Similarly, in the long run, countries can actually “make” their own luck. While the prices of current exports may be beyond a country’s control, for instance, policies that respond to price fluctuations are not. In 1970, mineral ores (primarily copper) accounted for 88 percent of Chile’s exports and 99 percent of Zambia’s. Between 1970 and 1986, the nominal price of copper did not rise at all, yet Chile’s total exports expanded almost fourfold, while the dollar value of Zambia’s fell by half. The difference lay in the use of policy: Chile, responding to the market, reduced the share of copper to just half the country’s total exports; in Zambia, copper’s share remained at 92 percent.

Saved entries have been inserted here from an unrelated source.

-- ==== Sys2Proof/WellFormed.lean ====
section
/-!
DEFINITION. WellFormed.lean: what a command's operands must satisfy beyond their types: a BAR0 offset is a
word offset inside the 256 MiB of BAR0 (R33, R35), a page number is below 4,096, and a list operand has the
length the spec gives it.
-/
namespace Sys2Proof

/-- The operands lie in the ranges the spec gives them. -/
def Instr.wellFormed : Instr → Bool
  | .regWrite _ off _ _ => decide (off < 0x10000000 ∧ off % 4 = 0)
  | .rcRead _ off => decide (off < 0x10000000 ∧ off % 4 = 0)
  | .counterLoRead _ off => decide (off < 0x10000000 ∧ off % 4 = 0)
  | .intCauseClear _ pg _ => decide (pg < 0x1000)
  | .intForce _ pg _ => decide (pg < 0x1000)
  | .errAddrRearm _ pg => decide (pg < 0x1000)
  | .accInfoRearm _ => true
  | .vecRearm _ _ => true
  | .softRst _ pg => decide (pg < 0x1000)
  | .softResetDone pg => decide (pg < 0x1000)
  | .scrubNow _ pg => decide (pg < 0x1000)
  | .scrubSlot pg mem word _ => decide (pg < 0x1000 ∧ mem < 64 ∧ word < 0x1000000)
  | .portModeWrite _ _ _ => true
  | .txEqWrite _ _ _ => true
  | .brdDlyWrite _ _ _ _ => true
  | .adaptRestart _ _ => true
  | .adaptDone _ _ taps => decide (taps.length = 12)
  | .contAdaptTick _ moves _ _ => decide (moves.length = 12 ∧ moves.all (fun m => decide (-1 ≤ m) && decide (m ≤ 1)) = true)
  | .fecCodeword _ _ => true
  | .fecDegradeWindow _ => true
  | .hiSer _ => true
  | .hostReqWrite _ _ _ => true
  | .pmReqWrite _ _ _ => true
  | .quietIdleExpiry _ => true
  | .laneTransitionDone _ => true
  | .pllStopDone _ => true
  | .pllUnlock _ _ => true
  | .pllLocked _ _ => true
  | .rawEnSet _ _ => true
  | .rawEnClear _ _ => true
  | .slip _ _ => true
  | .slipDone _ => true
  | .prbsWordCheck _ _ => true
  | .prbsLock _ => true
  | .prbsLockLost _ => true
  | .adminUpSet _ _ => true
  | .adminUpClear _ _ => true
  | .anComplete _ => true
  | .anFail _ => true
  | .trainDone _ => true
  | .trainTmo _ => true
  | .adaptTimeout _ => true
  | .alignLock _ => true
  | .alignTimeout _ => true
  | .calDone _ _ _ => true
  | .lossCondition _ _ _ => true
  | .linkDownHoldExpiry _ => true
  | .remoteFault _ => true
  | .remoteFaultClear _ => true
  | .flushDone _ => true
  | .frameReceive _ _ => true
  | .parseWalk _ => true
  | .frameEnd _ => true
  | .lengthMismatch _ => true
  | .beatBoundary => true
  | .recircReady _ => true
  | .csWrite _ _ => true
  | .csRead _ _ => true
  | .csRepair _ _ => true
  | .mtrWrite _ _ _ => true
  | .mtrRead _ _ _ => true
  | .cntRead _ _ _ => true
  | .cntReadClear _ _ _ => true
  | .cntClear _ _ _ => true
  | .indWriteEntry _ _ _ => true
  | .indReadEntry _ _ _ => true
  | .indWriteGroup _ _ => true
  | .indReadGroup _ _ => true
  | .sluiceWord _ => true
  | .sluRegRd _ => true
  | .sluRegWr _ => true
  | .sluFlumeRd _ => true
  | .sluFlumeWr _ => true
  | .sluHostRd _ _ => true
  | .sluHostWr _ => true
  | .sluTblCmd _ => true
  | .sluVaultJob _ => true
  | .sluLockTry _ => true
  | .sluLockAcq _ => true
  | .sluMbxPost _ => true
  | .sluLearnPop _ => true
  | .sluInject _ => true
  | .requestComplete _ => true
  | .waitTimeout _ _ => true
  | .timerExpiry _ _ => true
  | .tick => true
  | .pollWatchdog _ _ => true
  | .heartbeatWatchdog _ => true
  | .sluiceRestart _ => true
  | .sluStart _ _ => true
  | .sluStop _ _ => true
  | .imgCmdGo _ _ _ => true
  | .imgLoadDone _ _ => true
  | .sluCsWrite _ _ => true
  | .sluCsRead _ _ => true
  | .dsDataAccess _ _ _ => true
  | .emInsert src => decide (src.blockOk = true)
  | .emInsertRelocate _ => true
  | .emDelete src => decide (src.blockOk = true)
  | .emRead src => decide (src.blockOk = true)
  | .emUpdate src => decide (src.blockOk = true)
  | .emSwap src => decide (src.blockOk = true)
  | .emSearch src => decide (src.blockOk = true)
  | .emAge src => decide (src.blockOk = true)
  | .emLockBucket src => decide (src.blockOk = true)
  | .emWriteSlot src => decide (src.blockOk = true)
  | .emUnlock src => decide (src.blockOk = true)
  | .emRelocate src => decide (src.blockOk = true)
  | .bucketLockTimeout _ b => decide (b < 262144)
  | .emGeomWrite _ _ _ => true
  | .emClearDone _ => true
  | .learnHandle => true
  | .ageWalk _ => true
  | .pinHoldExpiry _ key => decide (key.length = 16)
  | .setPolicy _ _ _ _ => true
  | .getPolicy _ => true
  | .unpin _ key => decide (key.length = 16)
  | .emFlush _ _ => true
  | .pfxInsert _ src => decide (src.blockOk = true)
  | .pfxDelete _ src => decide (src.blockOk = true)
  | .pfxRead _ src => decide (src.blockOk = true)
  | .pfxUpdate _ src => decide (src.blockOk = true)
  | .pfxSwap _ src => decide (src.blockOk = true)
  | .pfxSearch _ src => decide (src.blockOk = true)
  | .pfxPin _ src => decide (src.blockOk = true)
  | .pfxUnpin _ src => decide (src.blockOk = true)
  | .pfxLookupCmd _ src => decide (src.blockOk = true)
  | .camRead src => decide (src.blockOk = true)
  | .camWriteSlot src => decide (src.blockOk = true)
  | .camLookupCmd src => decide (src.blockOk = true)
  | .pfxS3Done _ => true
  | .pfxOverflowReturn _ _ _ _ => true
  | .pfxFamilyEnable _ _ => true
  | .pfxClearDone _ => true
  | .pfxRebuildDone => true
  | .camBlkWrite _ _ _ => true
  | .carveWrite _ _ => true
  | .bmEnable _ => true
  | .bmBuildDone => true
  | .bufferAlloc _ => true
  | .chainBufferRequest _ => true
  | .poolEmptyGrant _ => true
  | .noBufferTimeout _ => true
  | .bitmapRebuildDone _ _ => true
  | .bufRead _ _ _ => true
  | .bufFree _ _ _ => true
  | .xoffChange _ _ => true
  | .pfcRefresh _ => true
  | .pfcReceive _ _ => true
  | .pauseExpiry _ _ => true
  | .macctlOtherReceive _ _ => true
  | .fcCtlWrite _ _ _ => true
  | .copyLink => true
  | .transmitStart _ => true
  | .copyTransmitEnd _ => true
  | .wdStorm _ _ => true
  | .wdRestore _ _ => true
  | .wdClr _ _ _ => true
  | .qcmdRead _ _ => true
  | .qcmdWrite _ _ => true
  | .qcmdReadClear _ _ => true
  | .mcWriteGroup _ _ => true
  | .mcReadGroup _ _ => true
  | .mcWriteMember _ _ => true
  | .mcReadMember _ _ => true
  | .wheelService _ => true
  | .wheelReplace _ => true
  | .gateWrite _ _ => true
  | .gateRead _ _ => true
  | .gateSwitch _ => true
  | .gateClosePreempt _ => true
  | .preemptVerifyResult _ _ => true
  | .queueSample _ => true
  | .flPartWrite _ _ => true
  | .spillWrite _ => true
  | .spillReturn _ => true
  | .spillReturnDone _ => true
  | .patrolRead => true
  | .flumeLinkFail _ => true
  | .flumeDrainDone => true
  | .flumeDrainTimeout => true
  | .todVoteReload _ => true
  | .syncWord _ => true
  | .refSelWrite _ _ => true
  | .refLoss => true
  | .txtsRead _ _ => true
  | .sampleSubmit _ _ => true
  | .sampleTmo => true
  | .glide _ => true
  | .servoEnSet _ => true
  | .servoEnClear _ => true
  | .stepAdd _ _ => true
  | .stepSet _ _ => true
  | .stepApply => true
  | .ppsInEdge _ => true
  | .ppsInRead _ => true
  | .ppsOutEdge => true
  | .ppsOutFall => true
  | .clockCfg _ _ _ _ _ _ _ => true
  | .portCfg _ _ _ _ rates _ _ => decide (rates.length = 4)
  | .ptpGetStatus _ => true
  | .svcStep _ _ _ _ _ => true
  | .levelHoldRelease _ => true
  | .sampleRingWrite => true
  | .histCfgWrite _ _ _ _ => true
  | .captureRecordWrite => true
  | .blockCloseAge => true
  | .timeTraceWrite => true
  | .stepRecordWrite => true
  | .collectorCfg _ _ _ _ v6 addrs _ _ => decide (addrs.length = (if v6 then 32 else 8))
  | .templateCfg _ _ _ _ _ _ => true
  | .samplerBind _ _ _ _ => true
  | .samplerStats _ => true
  | .ledgerCfg _ _ _ => true
  | .keyLoad blob => decide (blob.length = 64)
  | .ledgerStart => true
  | .ledgerStop => true
  | .extract _ _ _ _ => true
  | .ledgerRelease _ => true
  | .ledgerNote _ => true
  | .postCmd _ _ => true
  | .mbxTake _ _ => true
  | .mbxAck _ _ _ => true
  | .ackTimeout _ => true
  | .lockRead _ _ => true
  | .lockRelease _ _ _ => true
  | .lockBreak _ _ => true
  | .saInstall _ _ _ _ _ _ _ => true
  | .saRead _ _ _ _ _ _ => true
  | .saRetire _ _ _ _ _ _ => true
  | .txAnWrite _ _ _ => true
  | .upOwnerWrite _ _ _ => true
  | .jobSubmit _ _ => true
  | .gcmEnc _ _ => true
  | .gcmDec _ _ => true
  | .gmac _ _ => true
  | .sha384 _ _ => true
  | .hmac384 _ _ => true
  | .ecdsaSign _ _ => true
  | .ecdsaVerify _ _ => true
  | .unwrap _ _ => true
  | .wrap _ => true
  | .keygen _ => true
  | .zero _ => true
  | .random _ => true
  | .advance _ => true
  | .healthTestFail => true
  | .zeroizeAll _ _ => true
  | .katDone _ => true
  | .kekIssue _ _ _ => true
  | .epochOpen _ _ => true
  | .epochAbort _ _ => true
  | .epochCommit _ _ => true
  | .epochRollback _ _ => true
  | .epochCopyDone => true
  | .commitBeat => true
  | .retireDone => true
  | .retireTimeout => true
  | .retireDropsDone => true
  | .journalReplay => true
  | .cfgWrite _ _ _ _ _ => true
  | .cfgRead _ _ _ => true
  | .cfgSaveActive _ => true
  | .jnlSave => true
  | .flashErase _ => true
  | .estimateTick raw => decide (raw.length = 7)
  | .pmbusWindow _ _ => true
  | .calClr _ => true
  | .fracApply _ => true
  | .paceInstant _ => true
  | .pacePllLock => true
  | .droopStart => true
  | .droopEnd => true
  | .paceDeferResume => true
  | .groupFrameReceive _ => true
  | .groupLoss => true
  | .groupExit => true
  | .capSet _ capW fr => decide (capW < 1024 ∧ fr.length = 7)
  | .pwrGetStatus => true
  | .groupCfg _ _ _ _ => true
  | .thermalSample t _ => decide (t.length = 26)
  | .thermtrip => true
  | .thermClr _ _ => true
  | .fatalFault pg _ => decide (pg < 0x1000)
  | .dieLinkFail _ => true
  | .dlinkCmd _ _ _ => true
  | .provision _ _ => true
  | .deploy _ _ => true
  | .challenge _ _ => true
  | .unlock _ _ => true
  | .relock _ _ => true
  | .rma _ _ => true
  | .disable _ _ => true
  | .addKey _ _ => true
  | .revokeKey _ _ => true
  | .svnAdvance _ _ => true
  | .challengeExpiry => true
  | .dbgWarn => true
  | .debugSessionExpiry => true
  | .recovCmd _ _ _ => true
  | .freezeN => true
  | .frzNow _ => true
  | .frozenRead _ => true
  | .frzClr _ _ => true
  | .auxPowerOn => true
  | .porN _ => true
  | .sysRstN _ => true
  | .swRst _ _ _ => true
  | .perstN => true
  | .refclkLoss _ => true
  | .useSpareWrite _ _ => true
  | .quiesce _ => true
  | .active _ => true
  | .standby _ => true
  | .drainTmo => true
  | .ringDoorbell _ _ _ => true
  | .txDescriptor _ desc _ => decide (desc.length = 32)
  | .rxDescriptor _ _ => true
  | .tableDescriptor _ desc blocks => decide (desc.length = 32 ∧ blocks.all (fun b => b.length == 64) = true)
  | .dmaReadError _ _ desc _ => decide (desc.length = 32)
  | .cplTmo _ desc _ => decide (desc.length = 32)
  | .coalTime _ => true
  | .ringCfgWrite _ _ _ => true
  | .flr _ => true
  | .vfEnableChange _ _ => true
  | .smbusReadWord _ => true
  | .storageUpset pg mem word _ _ _ _ => decide (pg < 0x1000 ∧ mem < 64 ∧ word < 0x1000000)
  | .powerRemoval => true
  | .timeRefReturn => true
  | .refclkReturn _ => true
  | .lossConditionClear _ => true
  | .linkTrainingRequest _ _ _ => true
  | .preemptResume _ => true
  | .sluiceHaltTimeout _ _ => true
  | .boundaryScan _ => true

A useful analogy in thinking about the functions of policy involves seat belts. The use of seat belts is not a major determinant of who gets injured in an automobile accident. The main predictor of injury in a car accident is being in an accident—a possibility that is often beyond the control of both passengers and drivers. Yet the probability of serious injury or fatality is much lower for seat belt users than for nonusers: the US Department of Transportation estimates that one third of all the country’s highway fatalities in 1991 could have been avoided had seat belts been used. Few would conclude that because failure to use a seat belt does not explain 100 percent of all car fatalities, wearing seat belts is a matter of indifference.

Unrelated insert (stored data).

/-! ### `reject` (40_command_issue.md R67). -/

@[simp] theorem State.reject_data (s : State) (c : ErrCode) : (State.reject c s).data = s.data := rfl
@[simp] theorem State.reject_ack (s : State) (c : ErrCode) : (State.reject c s).ack = s.ack := rfl
@[simp] theorem State.reject_code (s : State) (c : ErrCode) : (State.reject c s).code = c := rfl
@[simp] theorem State.reject_ovr (s : State) (c : ErrCode) : (State.reject c s).ovr = s.ovr := rfl
@[simp] theorem State.reject_xcnt (s : State) (c : ErrCode) : (State.reject c s).xcnt = 0 := rfl
@[simp] theorem State.reject_curRow (s : State) (c : ErrCode) : (State.reject c s).curRow = s.curRow := rfl
@[simp] theorem State.reject_curCol (s : State) (c : ErrCode) : (State.reject c s).curCol = s.curCol := rfl
@[simp] theorem State.reject_wrow (s : State) (c : ErrCode) : (State.reject c s).wrow = s.wrow := rfl
@[simp] theorem State.reject_wcol (s : State) (c : ErrCode) : (State.reject c s).wcol = s.wcol := rfl
@[simp] theorem State.reject_gbuf0 (s : State) (c : ErrCode) : (State.reject c s).gbuf0 = s.gbuf0 := rfl
@[simp] theorem State.reject_gbuf1 (s : State) (c : ErrCode) : (State.reject c s).gbuf1 = s.gbuf1 := rfl
@[simp] theorem State.reject_gbuf2 (s : State) (c : ErrCode) : (State.reject c s).gbuf2 = s.gbuf2 := rfl
@[simp] theorem State.reject_gbuf3 (s : State) (c : ErrCode) : (State.reject c s).gbuf3 = s.gbuf3 := rfl
@[simp] theorem State.reject_gbuf4 (s : State) (c : ErrCode) : (State.reject c s).gbuf4 = s.gbuf4 := rfl
@[simp] theorem State.reject_gbuf5 (s : State) (c : ErrCode) : (State.reject c s).gbuf5 = s.gbuf5 := rfl
@[simp] theorem State.reject_sclOut (s : State) (c : ErrCode) : (State.reject c s).sclOut = s.sclOut := rfl
@[simp] theorem State.reject_sdaOut (s : State) (c : ErrCode) : (State.reject c s).sdaOut = s.sdaOut := rfl
@[simp] theorem State.reject_bus (s : State) (c : ErrCode) : (State.reject c s).bus = s.bus := rfl
@[simp] theorem State.reject_sr (s : State) (c : ErrCode) : (State.reject c s).sr = s.sr := rfl
@[simp] theorem State.reject_bitcnt (s : State) (c : ErrCode) : (State.reject c s).bitcnt = s.bitcnt := rfl
@[simp] theorem State.reject_seq (s : State) (c : ErrCode) : (State.reject c s).seq = s.seq := rfl
@[simp] theorem State.reject_params (s : State) (c : ErrCode) : (State.reject c s).params = s.params := rfl
@[simp] theorem State.reject_trace (s : State) (c : ErrCode) : (State.reject c s).trace = s.trace := rfl
@[simp] theorem State.reject_reads (s : State) (c : ErrCode) : (State.reject c s).reads = s.reads := rfl
@[simp] theorem State.reject_inputs (s : State) (c : ErrCode) : (State.reject c s).inputs = s.inputs := rfl
@[simp] theorem State.reject_envScl (s : State) (c : ErrCode) : (State.reject c s).envScl = s.envScl := rfl
@[simp] theorem State.reject_envSda (s : State) (c : ErrCode) : (State.reject c s).envSda = s.envSda := rfl
@[simp] theorem State.reject_draws (s : State) (c : ErrCode) : (State.reject c s).draws = s.draws := rfl

/-! ### Acceptance (40_command_issue.md R66). -/

@[simp] theorem State.accept_data (s : State) (p : List Micro) : (State.accept p s).data = s.data := rfl
@[simp] theorem State.accept_ack (s : State) (p : List Micro) : (State.accept p s).ack = s.ack := rfl
@[simp] theorem State.accept_code (s : State) (p : List Micro) : (State.accept p s).code = s.code := rfl
@[simp] theorem State.accept_ovr (s : State) (p : List Micro) : (State.accept p s).ovr = s.ovr := rfl
@[simp] theorem State.accept_xcnt (s : State) (p : List Micro) : (State.accept p s).xcnt = 0 := rfl
@[simp] theorem State.accept_curRow (s : State) (p : List Micro) : (State.accept p s).curRow = s.curRow := rfl
@[simp] theorem State.accept_curCol (s : State) (p : List Micro) : (State.accept p s).curCol = s.curCol := rfl
@[simp] theorem State.accept_wrow (s : State) (p : List Micro) : (State.accept p s).wrow = s.wrow := rfl
@[simp] theorem State.accept_wcol (s : State) (p : List Micro) : (State.accept p s).wcol = s.wcol := rfl
@[simp] theorem State.accept_gbuf0 (s : State) (p : List Micro) : (State.accept p s).gbuf0 = s.gbuf0 := rfl
@[simp] theorem State.accept_gbuf1 (s : State) (p : List Micro) : (State.accept p s).gbuf1 = s.gbuf1 := rfl
@[simp] theorem State.accept_gbuf2 (s : State) (p : List Micro) : (State.accept p s).gbuf2 = s.gbuf2 := rfl
@[simp] theorem State.accept_gbuf3 (s : State) (p : List Micro) : (State.accept p s).gbuf3 = s.gbuf3 := rfl
@[simp] theorem State.accept_gbuf4 (s : State) (p : List Micro) : (State.accept p s).gbuf4 = s.gbuf4 := rfl
@[simp] theorem State.accept_gbuf5 (s : State) (p : List Micro) : (State.accept p s).gbuf5 = s.gbuf5 := rfl
@[simp] theorem State.accept_sclOut (s : State) (p : List Micro) : (State.accept p s).sclOut = s.sclOut := rfl
@[simp] theorem State.accept_sdaOut (s : State) (p : List Micro) : (State.accept p s).sdaOut = s.sdaOut := rfl
@[simp] theorem State.accept_bus (s : State) (p : List Micro) : (State.accept p s).bus = s.bus := rfl
@[simp] theorem State.accept_sr (s : State) (p : List Micro) : (State.accept p s).sr = s.sr := rfl
@[simp] theorem State.accept_bitcnt (s : State) (p : List Micro) : (State.accept p s).bitcnt = s.bitcnt := rfl
@[simp] theorem State.accept_seq (s : State) (p : List Micro) : (State.accept p s).seq = some (p ++ [.setCode .ok]) := rfl
@[simp] theorem State.accept_params (s : State) (p : List Micro) : (State.accept p s).params = s.params := rfl
@[simp] theorem State.accept_trace (s : State) (p : List Micro) : (State.accept p s).trace = s.trace := rfl
@[simp] theorem State.accept_reads (s : State) (p : List Micro) : (State.accept p s).reads = s.reads := rfl
@[simp] theorem State.accept_inputs (s : State) (p : List Micro) : (State.accept p s).inputs = s.inputs := rfl
@[simp] theorem State.accept_envScl (s : State) (p : List Micro) : (State.accept p s).envScl = s.envScl := rfl
@[simp] theorem State.accept_envSda (s : State) (p : List Micro) : (State.accept p s).envSda = s.envSda := rfl
@[simp] theorem State.accept_draws (s : State) (p : List Micro) : (State.accept p s).draws = s.draws := rfl

/-! ### `abort` (00_scope.md R16). -/

@[simp] theorem State.abort_data (s : State) (c : ErrCode) : (State.abort c s).data = s.data := rfl
@[simp] theorem State.abort_ack (s : State) (c : ErrCode) : (State.abort c s).ack = s.ack := rfl
@[simp] theorem State.abort_code (s : State) (c : ErrCode) : (State.abort c s).code = s.code := rfl
@[simp] theorem State.abort_ovr (s : State) (c : ErrCode) : (State.abort c s).ovr = s.ovr := rfl
@[simp] theorem State.abort_xcnt (s : State) (c : ErrCode) : (State.abort c s).xcnt = s.xcnt := rfl
@[simp] theorem State.abort_curRow (s : State) (c : ErrCode) : (State.abort c s).curRow = s.curRow := rfl
@[simp] theorem State.abort_curCol (s : State) (c : ErrCode) : (State.abort c s).curCol = s.curCol := rfl
@[simp] theorem State.abort_wrow (s : State) (c : ErrCode) : (State.abort c s).wrow = s.wrow := rfl
@[simp] theorem State.abort_wcol (s : State) (c : ErrCode) : (State.abort c s).wcol = s.wcol := rfl
@[simp] theorem State.abort_gbuf0 (s : State) (c : ErrCode) : (State.abort c s).gbuf0 = s.gbuf0 := rfl
@[simp] theorem State.abort_gbuf1 (s : State) (c : ErrCode) : (State.abort c s).gbuf1 = s.gbuf1 := rfl
@[simp] theorem State.abort_gbuf2 (s : State) (c : ErrCode) : (State.abort c s).gbuf2 = s.gbuf2 := rfl
@[simp] theorem State.abort_gbuf3 (s : State) (c : ErrCode) : (State.abort c s).gbuf3 = s.gbuf3 := rfl
@[simp] theorem State.abort_gbuf4 (s : State) (c : ErrCode) : (State.abort c s).gbuf4 = s.gbuf4 := rfl
@[simp] theorem State.abort_gbuf5 (s : State) (c : ErrCode) : (State.abort c s).gbuf5 = s.gbuf5 := rfl
@[simp] theorem State.abort_sclOut (s : State) (c : ErrCode) : (State.abort c s).sclOut = s.sclOut := rfl
@[simp] theorem State.abort_sdaOut (s : State) (c : ErrCode) : (State.abort c s).sdaOut = s.sdaOut := rfl
@[simp] theorem State.abort_bus (s : State) (c : ErrCode) : (State.abort c s).bus = s.bus := rfl
@[simp] theorem State.abort_sr (s : State) (c : ErrCode) : (State.abort c s).sr = s.sr := rfl
@[simp] theorem State.abort_bitcnt (s : State) (c : ErrCode) : (State.abort c s).bitcnt = s.bitcnt := rfl
@[simp] theorem State.abort_seq (s : State) (c : ErrCode) : (State.abort c s).seq = some [.setCode c] := rfl
@[simp] theorem State.abort_params (s : State) (c : ErrCode) : (State.abort c s).params = s.params := rfl
@[simp] theorem State.abort_trace (s : State) (c : ErrCode) : (State.abort c s).trace = s.trace := rfl
@[simp] theorem State.abort_reads (s : State) (c : ErrCode) : (State.abort c s).reads = s.reads := rfl
@[simp] theorem State.abort_inputs (s : State) (c : ErrCode) : (State.abort c s).inputs = s.inputs := rfl
@[simp] theorem State.abort_envScl (s : State) (c : ErrCode) : (State.abort c s).envScl = s.envScl := rfl
@[simp] theorem State.abort_envSda (s : State) (c : ErrCode) : (State.abort c s).envSda = s.envSda := rfl
@[simp] theorem State.abort_draws (s : State) (c : ErrCode) : (State.abort c s).draws = s.draws := rfl

/-! ### The end of a command (40_command_issue.md R69). -/

@[simp] theorem State.endCommand_data (s : State) : (State.endCommand s).data = s.data := rfl
@[simp] theorem State.endCommand_ack (s : State) : (State.endCommand s).ack = s.ack := rfl
@[simp] theorem State.endCommand_code (s : State) : (State.endCommand s).code = s.code := rfl
@[simp] theorem State.endCommand_ovr (s : State) : (State.endCommand s).ovr = s.ovr := rfl
@[simp] theorem State.endCommand_xcnt (s : State) : (State.endCommand s).xcnt = s.xcnt := rfl
@[simp] theorem State.endCommand_curRow (s : State) : (State.endCommand s).curRow = s.curRow := rfl
@[simp] theorem State.endCommand_curCol (s : State) : (State.endCommand s).curCol = s.curCol := rfl
@[simp] theorem State.endCommand_wrow (s : State) : (State.endCommand s).wrow = s.wrow := rfl
@[simp] theorem State.endCommand_wcol (s : State) : (State.endCommand s).wcol = s.wcol := rfl
@[simp] theorem State.endCommand_gbuf0 (s : State) : (State.endCommand s).gbuf0 = s.gbuf0 := rfl
@[simp] theorem State.endCommand_gbuf1 (s : State) : (State.endCommand s).gbuf1 = s.gbuf1 := rfl
@[simp] theorem State.endCommand_gbuf2 (s : State) : (State.endCommand s).gbuf2 = s.gbuf2 := rfl
@[simp] theorem State.endCommand_gbuf3 (s : State) : (State.endCommand s).gbuf3 = s.gbuf3 := rfl
@[simp] theorem State.endCommand_gbuf4 (s : State) : (State.endCommand s).gbuf4 = s.gbuf4 := rfl
@[simp] theorem State.endCommand_gbuf5 (s : State) : (State.endCommand s).gbuf5 = s.gbuf5 := rfl
@[simp] theorem State.endCommand_sclOut (s : State) : (State.endCommand s).sclOut = s.sclOut := rfl
@[simp] theorem State.endCommand_sdaOut (s : State) : (State.endCommand s).sdaOut = s.sdaOut := rfl
@[simp] theorem State.endCommand_bus (s : State) : (State.endCommand s).bus = s.bus := rfl
@[simp] theorem State.endCommand_sr (s : State) : (State.endCommand s).sr = s.sr := rfl
@[simp] theorem State.endCommand_bitcnt (s : State) : (State.endCommand s).bitcnt = s.bitcnt := rfl
@[simp] theorem State.endCommand_seq (s : State) : (State.endCommand s).seq = none := rfl
@[simp] theorem State.endCommand_params (s : State) : (State.endCommand s).params = s.params := rfl
@[simp] theorem State.endCommand_trace (s : State) : (State.endCommand s).trace = s.trace := rfl
@[simp] theorem State.endCommand_reads (s : State) : (State.endCommand s).reads = s.reads := rfl
@[simp] theorem State.endCommand_inputs (s : State) : (State.endCommand s).inputs = s.inputs := rfl
@[simp] theorem State.endCommand_envScl (s : State) : (State.endCommand s).envScl = s.envScl := rfl
@[simp] theorem State.endCommand_envSda (s : State) : (State.endCommand s).envSda = s.envSda := rfl
@[simp] theorem State.endCommand_draws (s : State) : (State.endCommand s).draws = s.draws := rfl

Like seat belts in an accident, well-planned economic policies may be a country’s best chance in the face of an unexpected economic shock. Just as it is difficult to argue against the efficacy of seat belts, it is difficult to argue that because policies are not the single determinant of economic success, they should be ignored altogether. All economies are subject to shocks that influence short- and medium-term growth rates, and in the interest of offsetting these shocks as much as possible, countries should not leave their policy seat belts unbuckled.

Planning ahead

Countries enjoying a period of rapid growth cannot be complacent: most rapid growth episodes are short-lived. Good long-term sectoral and macroeconomic policies that lead to high educational enrollment rates, deep financial markets, increased equipment investment, stable and undistorted prices, and realistic interest rates are the only convincing foundation for future growth. Analysts should seek direct evidence that such policies are being followed and not simply assume on the basis of possibly temporary good performance that effective policies are the cause.

The evidence shows that economic success depends on such long-term policies as well as on short-term contingencies of luck and specific instances of macroeconomic management. While growth rates may take wide swings, countries with better-than-average policy fundamentals can expect to have better- than-average growth in the long run. With the aid of policy reforms, countries can overcome even bad luck and go on to promising futures.

A discussion of the World Bank study appears in the October 1993 issue of Journal of Monetary Economics as “Good Policy or Good Luck? Country Growth Performance and Temporary Shocks,” by William Easterly, Michael Kremer, Lant Pritchett, and Lawrence Summers.


Finance & Development, December 1993
Author: International Monetary Fund. External Relations Dept.